→ **WORK TO BE COMPLETED**
Print the data below exactly, but only the lines from the one containing "q.decode = .ok i" down to the one containing "def Obligations.AssemblyReadsBackRenderedOperation : Prop", inclusive.

→ **RECORDS**
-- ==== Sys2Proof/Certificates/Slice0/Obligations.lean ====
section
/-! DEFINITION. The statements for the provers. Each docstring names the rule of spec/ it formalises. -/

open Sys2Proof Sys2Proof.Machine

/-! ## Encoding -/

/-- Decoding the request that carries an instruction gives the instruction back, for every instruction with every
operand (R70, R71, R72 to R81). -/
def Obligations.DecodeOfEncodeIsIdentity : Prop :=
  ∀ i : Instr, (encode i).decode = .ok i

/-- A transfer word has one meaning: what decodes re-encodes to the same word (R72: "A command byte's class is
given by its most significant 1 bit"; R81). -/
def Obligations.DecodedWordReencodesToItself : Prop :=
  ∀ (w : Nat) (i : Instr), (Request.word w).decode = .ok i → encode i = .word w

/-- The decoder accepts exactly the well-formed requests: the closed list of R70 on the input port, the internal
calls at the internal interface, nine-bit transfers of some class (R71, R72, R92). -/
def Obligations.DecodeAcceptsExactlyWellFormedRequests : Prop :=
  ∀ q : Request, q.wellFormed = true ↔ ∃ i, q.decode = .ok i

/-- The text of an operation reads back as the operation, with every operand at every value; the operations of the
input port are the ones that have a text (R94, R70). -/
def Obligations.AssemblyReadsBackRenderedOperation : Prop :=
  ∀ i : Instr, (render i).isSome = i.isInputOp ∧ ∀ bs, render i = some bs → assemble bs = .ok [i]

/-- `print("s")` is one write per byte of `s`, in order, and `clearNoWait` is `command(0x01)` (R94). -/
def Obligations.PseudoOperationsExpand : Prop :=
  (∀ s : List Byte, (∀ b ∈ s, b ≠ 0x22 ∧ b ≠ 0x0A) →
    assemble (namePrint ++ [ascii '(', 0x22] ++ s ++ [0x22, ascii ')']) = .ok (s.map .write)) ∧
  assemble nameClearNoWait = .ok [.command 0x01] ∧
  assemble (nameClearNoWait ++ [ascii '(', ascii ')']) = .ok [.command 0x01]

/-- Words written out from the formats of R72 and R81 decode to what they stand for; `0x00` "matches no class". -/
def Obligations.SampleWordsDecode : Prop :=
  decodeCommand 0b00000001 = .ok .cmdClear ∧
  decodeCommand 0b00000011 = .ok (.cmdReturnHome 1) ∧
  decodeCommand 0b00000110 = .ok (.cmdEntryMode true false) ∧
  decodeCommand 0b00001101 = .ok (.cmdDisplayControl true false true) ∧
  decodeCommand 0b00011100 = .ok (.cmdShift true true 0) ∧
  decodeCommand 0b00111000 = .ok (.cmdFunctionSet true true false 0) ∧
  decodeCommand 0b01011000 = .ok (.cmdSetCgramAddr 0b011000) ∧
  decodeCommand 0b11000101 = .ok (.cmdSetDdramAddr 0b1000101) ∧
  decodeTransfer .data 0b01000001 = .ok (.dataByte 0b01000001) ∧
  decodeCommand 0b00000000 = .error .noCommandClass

→ **TASK RESPONSE**
  ∀ q : Request, q.wellFormed = true ↔ ∃ i, q.decode = .ok i

/-- The text of an operation reads back as the operation, with every operand at every value; the operations of the
input port are the ones that have a text (R94, R70). -/
def Obligations.AssemblyReadsBackRenderedOperation : Prop :=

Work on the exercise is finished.